PROBLEM DETAILS
Output only the lines below that start at the line containing "let g := foldRange" and end at the line containing "let y := g.ws.getD (d + span) 0", with both ends kept.

╭──

/-- OBJECT_UPDATE (06 R474, R119). EXHAUSTED may be set by it but not cleared (R133; log entry 129). -/
def doObjectUpdate (idx : Nat) (entryAddr : Nat) (s : State) : Answer × State :=
  if !catExists s || !hostReady s then (ansFail stNotReady, s)
  else if catCount ≤ idx then (ansFail stBadParam, s)
  else
    let c := catEnt s idx
    let e := leNat (hostGet s entryAddr 64)
    let x := readEnt e
    let disagrees := if c.tag = 0 then false else match blockOf s c.tag with | some b => !agrees x b | .none => false
    let keyOk := x.keyKind == c.keyKind && x.dnum == c.dnum && x.autoA == c.autoA && x.levelMin == c.levelMin &&
      x.levelMax == c.levelMax
    if c.locked || c.kind == kindFree || x.kind != c.kind || !templateOk (numGal s) e || disagrees ||
        (if c.kind = kindKey then !keyOk else !objectOk x) then (ansFail stBadParam, s)
    else
      let s := putEnt idx { x with
        tag := c.tag, epoch := c.epoch, locked := c.locked, loading := c.loading, exhausted := c.exhausted || x.exhausted } s
      (ansRes (leBytes 4 (catEnt s idx).gen), s)

/-- OBJECT_RELEASE (Table 16-6): entries FIRST to FIRST + COUNT - 1 become free; none when one is locked (06 R119). -/
def doObjectRelease (first count : Nat) (s : State) : Answer × State :=
  if !catExists s then (ansFail stNotReady, s)
  else if count = 0 ∨ catCount < first + count ∨ (List.range count).any (fun i => (catEnt s (first + i)).locked) then
    (ansFail stBadParam, s)
  else (ansOk, pruneBlocks (foldRange count (fun i x => putEnt (first + i) freeEnt x) s))

/-- COST_TABLE_LOAD (06 R131): 1,024 entries of 16 bits. -/
def doCostTableLoad (addr : Nat) (s : State) : Answer × State :=
  if !hostReady s || anyLive s then (ansFail stNotReady, s)
  else
    let bs := hostGet s addr 2048
    let cells := (List.range 1024).map (fun i => BitVec.ofNat 16 (bytesAt bs (2 * i) 2))
    (ansOk, { s with cat := { s.cat with cost := smCells 0 0 cells, costLoaded := true } })

/-- Cost of a primitive at a level (06 R130). -/
def costOf (s : State) (code level : Nat) : Nat := (smGet 0 (64 * code + level) s.cat.cost).toNat

/-! ### Key headers (06 Table 06-3, 07 Tables 07-3, 07-4) -/

def khMagic (b : List Byte) : Nat := bytesAt b 0 4
def khVersion (b : List Byte) : Nat := bytesAt b 4 2
def khKind (b : List Byte) : Nat := bytesAt b 6 1
def khDnum (b : List Byte) : Nat := bytesAt b 7 1
def khTag (b : List Byte) : Nat := bytesAt b 8 8
def khAutoA (b : List Byte) : Nat := bytesAt b 16 4
def khLogN (b : List Byte) : Nat := bytesAt b 20 1
def khData (b : List Byte) : Nat := bytesAt b 21 1
def khSpecial (b : List Byte) : Nat := bytesAt b 22 1
def khLevelMin (b : List Byte) : Nat := bytesAt b 23 1
def khLevelMax (b : List Byte) : Nat := bytesAt b 24 1
def khBody (b : List Byte) : Nat := bytesAt b 32 8
def khTarget (b : List Byte) : Nat := bytesAt b 40 8
def khCrcOk (b : List Byte) : Bool := crc32c (b.take 60) == bytesAt b 60 4
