-- ==== Sys2Proof/Machine/Arith.lean ====
section
/-!
DEFINITION. Sys2Proof/Machine/Arith.lean: the modular engine (05): the Barrett sequence with its checks, lazy
accumulation and the radix-16 transform passes.
-/

set_option Elab.async false

namespace Sys2Proof.Machine

/-- A failed check of 05 R113: its cause of Table 05-8. -/
abbrev Cause := Nat

/-- What a multiply delivers: its value and the first failing cause, in the order of 05 R467 for one multiply. -/
structure MulRes where
  val   : Nat
  cause : Option Cause
  deriving DecidableEq, Repr

/-- The Barrett sequence of 05 R103. The products are formed exactly, so a residue comparison fails only under the
injection of R115, which the caller applies; the range check fails as the sequence says. -/
def barrett (e : ModEnt) (a b : Nat) : MulRes :=
  let p := a * b
  let x := (p >>> (e.k - 1)) % 2 ^ 32 * e.mu
  let qt := (x >>> (e.k + 1)) % 2 ^ 32
  let t := qt * e.q
  let rp := (p + 2 ^ 64 - t) % 2 ^ 33
  let c := if 3 * e.q ≤ rp then some 4 else .none
  let rp := if e.q ≤ rp then rp - e.q else rp
  let rp := if e.q ≤ rp then rp - e.q else rp
  { val := rp % 2 ^ 32, cause := c }

/-- WIDE form: the 64-bit product, with the range check of 05 R106. -/
def wideMul (a b : Nat) : MulRes :=
  { val := a * b, cause := if 2 ^ 62 ≤ a * b then some 5 else .none }

/-- One update of a modular accumulator row (05 R105). -/
def lazyAdd (fold s v : Nat) : Nat :=
  let t := (s + v) % 2 ^ 64
  if 2 ^ 63 ≤ t then (t - 2 ^ 63 + fold) % 2 ^ 64 else t

/-- Reverses the low `w` bits. -/
def brev : Nat → Nat → Nat
  | _, 0 => 0
  | v, w + 1 => (v % 2) * 2 ^ w + brev (v / 2) w

/-- A group of a transform pass under way: its words and the failed check with its cause and position. -/
structure Grp where
  ws    : List Nat
  fault : Option (Cause × Nat)
  deriving DecidableEq, Repr

/-- The one fault of two (05 R467): the cause that comes first among the transform's, 0x6, 0x7, then 0x4, and the lowest
failing position, whatever its cause (log entry 130). -/
def worseFault (a b : Option (Cause × Nat)) : Option (Cause × Nat) :=
  let rank : Cause → Nat := fun c => if c = 6 then 0 else if c = 7 then 1 else 2
  match a, b with
  | .none, x => x
  | x, .none => x
  | some (c1, p1), some (c2, p2) => some (if rank c2 < rank c1 then c2 else c1, min p1 p2)

/-- A twiddle (05 R110): the product of two table words. `inv` selects the inverse tables. -/
def twiddle (tw : TwRd) (e : ModEnt) (inv : Bool) (n ex : Nat) : MulRes :=
  let h := (n + 1) / 2
  let base := e.twBase + if inv then 2 ^ h + 2 ^ (n - h) else 0
  barrett e (tw (base + ex % 2 ^ h)) (tw (base + 2 ^ h + ex / 2 ^ h))

/-- Exponent of a butterfly (05 R108). -/
def bflyExp (n r b gidx sp d : Nat) : Nat :=
  let s := b + sp
  brev (d >>> (r - sp)) sp * 2 ^ (n - sp) + gidx * 2 ^ (n - s) + 2 ^ (n - 1 - s)

/-- One conditional subtraction of Q from a 64-bit word, kept in 32 bits. -/
def subQ (q x : Nat) : Nat := (if q ≤ x then x - q else x) % 2 ^ 32

/-- x + Q - y in 64-bit words, brought below Q by one conditional subtraction. -/
def diffQ (q x y : Nat) : Nat := subQ q ((x + q + 2 ^ 64 - y) % 2 ^ 64)

/-- One forward butterfly at position `d` of stage `sp` (05 R108). The exponent is taken modulo 2^n by the tables' sizes. -/
def bflyFwd (tw : TwRd) (e : ModEnt) (n r b gidx sp d : Nat) (g : Grp) : Grp :=
  let span := 2 ^ r / 2 ^ (sp + 1)
  if (d / span) % 2 = 1 then g else
  let w := twiddle tw e false n (bflyExp n r b gidx sp d % 2 ^ n)
  let lo := g.ws.getD d 0
  let t := barrett e (g.ws.getD (d + span) 0) w.val
  let x := subQ e.q (lo + t.val)
  let y := diffQ e.q lo t.val
  { ws := (g.ws.set d x).set (d + span) y,
    fault := worseFault g.fault (worseFault (t.cause.map (fun c => (c, d))) (w.cause.map (fun c => (c, 0)))) }

/-- A forward group: r stages, then the digit reversal of the output (05 R108). -/
def groupFwd (tw : TwRd) (e : ModEnt) (n r b gidx : Nat) (ws : List Nat) : Grp :=
  let R := 2 ^ r
  let g := foldRange r (fun sp g => foldRange R (fun d g => bflyFwd tw e n r b gidx sp d g) g) { ws := ws, fault := .none }
  { g with ws := (List.range R).map (fun d => g.ws.getD (brev d r) 0) }

/-- One inverse butterfly (05 R109). -/
def bflyInv (tw : TwRd) (e : ModEnt) (n r b gidx sp d : Nat) (g : Grp) : Grp :=
  let span := 2 ^ r / 2 ^ (sp + 1)
  if (d / span) % 2 = 1 then g else
  let w := twiddle tw e true n (bflyExp n r b gidx sp d % 2 ^ n)
  let x := g.ws.getD d 0
  let y := g.ws.getD (d + span) 0
  let t := barrett e (diffQ e.q x y) w.val
  { ws := (g.ws.set d (subQ e.q (x + y))).set (d + span) t.val,
    fault := worseFault g.fault (worseFault (t.cause.map (fun c => (c, d))) (w.cause.map (fun c => (c, 0)))) }

/-- An inverse group: the digit reversal of the input, then stages r - 1 down to 0 (05 R109). -/
def groupInv (tw : TwRd) (e : ModEnt) (n r b gidx : Nat) (ws : List Nat) : Grp :=
  let R := 2 ^ r
  let g0 : Grp := { ws := (List.range R).map (fun d => ws.getD (brev d r) 0), fault := .none }
  foldRange r (fun i g => foldRange R (fun d g => bflyInv tw e n r b gidx (r - 1 - i) d g) g) g0

/-- Lane after the exchange of the two nibbles (05 R108). -/
def nibSwap (l : Nat) : Nat := 16 * (l % 16) + l / 16

/-- The lane of position `d` of group `gl` (10 R222): GL with the digit bits put back. -/
def groupLane (dpos r gl d : Nat) : Nat := (gl >>> dpos) * 2 ^ (dpos + r) + d * 2 ^ dpos + gl % 2 ^ dpos

/-- The group number of a lane (10 R222). -/
def laneGroup (dpos r l : Nat) : Nat := (l >>> (dpos + r)) * 2 ^ dpos + l % 2 ^ dpos

/-- Position of a lane in its group. -/
def lanePos (dpos r l : Nat) : Nat := (l >>> dpos) % 2 ^ r

/-- What the Transform station delivers for one word set: 256 words and the fault, with its cause and lane. -/
structure XfRes where
  ws    : List Nat
  fault : Option (Cause × Nat)
  deriving DecidableEq, Repr

/-- The groups of a transform pass with the value `gk` of GGEN (10 R222), their results in group order. -/
def transformGroups (tw : TwRd) (e : ModEnt) (b : Nat) (gk : Int) (ws : List Nat) : List Grp :=
  let r := xfRadix b
  let dp := xfDpos b
  (List.range (256 / 2 ^ r)).map (fun gl =>
    let G := ((gk + (if xfGlane b then gl * 2 ^ xfGlshift b else 0 : Nat)) % 2 ^ (4 * xfPass b)).toNat
    let inp := (List.range (2 ^ r)).map (fun d => ws.getD (groupLane dp r gl d) 0)
    if xfInverse b then groupInv tw e (xfLogN b) r (4 * xfPass b) G inp
    else groupFwd tw e (xfLogN b) r (4 * xfPass b) G inp)

/-- One pass over one word set (05 R108, R109): SWAP follows a forward pass and precedes an inverse one. A fault names
the lane of its position, or the first lane of the group for a twiddle. -/
def transformPass (tw : TwRd) (e : ModEnt) (b : Nat) (gk : Int) (ws : List Nat) : XfRes :=
  let r := xfRadix b
  let dp := xfDpos b
  let inp := if xfSwap b && xfInverse b then (List.range 256).map (fun l => ws.getD (nibSwap l) 0) else ws
  let gs := transformGroups tw e b gk inp
  let out := (List.range 256).map (fun l =>
    ((gs.getD (laneGroup dp r l) { ws := [], fault := .none }).ws).getD (lanePos dp r l) 0)
  let fault := foldRange gs.length (fun gl f =>
    worseFault f (((gs.getD gl { ws := [], fault := .none }).fault).map (fun (c, d) => (c, groupLane dp r gl d)))) .none
  { ws := if xfSwap b && !xfInverse b then (List.range 256).map (fun l => out.getD (nibSwap l) 0) else out,
    fault := fault }

end Sys2Proof.Machine
end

╰──

WRITTEN RESPONSE
  let g := foldRange r (fun sp g => foldRange R (fun d g => bflyFwd tw e n r b gidx sp d g) g) { ws := ws, fault := .none }
  { g with ws := (List.range R).map (fun d => g.ws.getD (brev d r) 0) }

/-- One inverse butterfly (05 R109). -/
def bflyInv (tw : TwRd) (e : ModEnt) (n r b gidx sp d : Nat) (g : Grp) : Grp :=
  let span := 2 ^ r / 2 ^ (sp + 1)
  if (d / span) % 2 = 1 then g else
  let w := twiddle tw e true n (bflyExp n r b gidx sp d % 2 ^ n)
  let x := g.ws.getD d 0
  let y := g.ws.getD (d + span) 0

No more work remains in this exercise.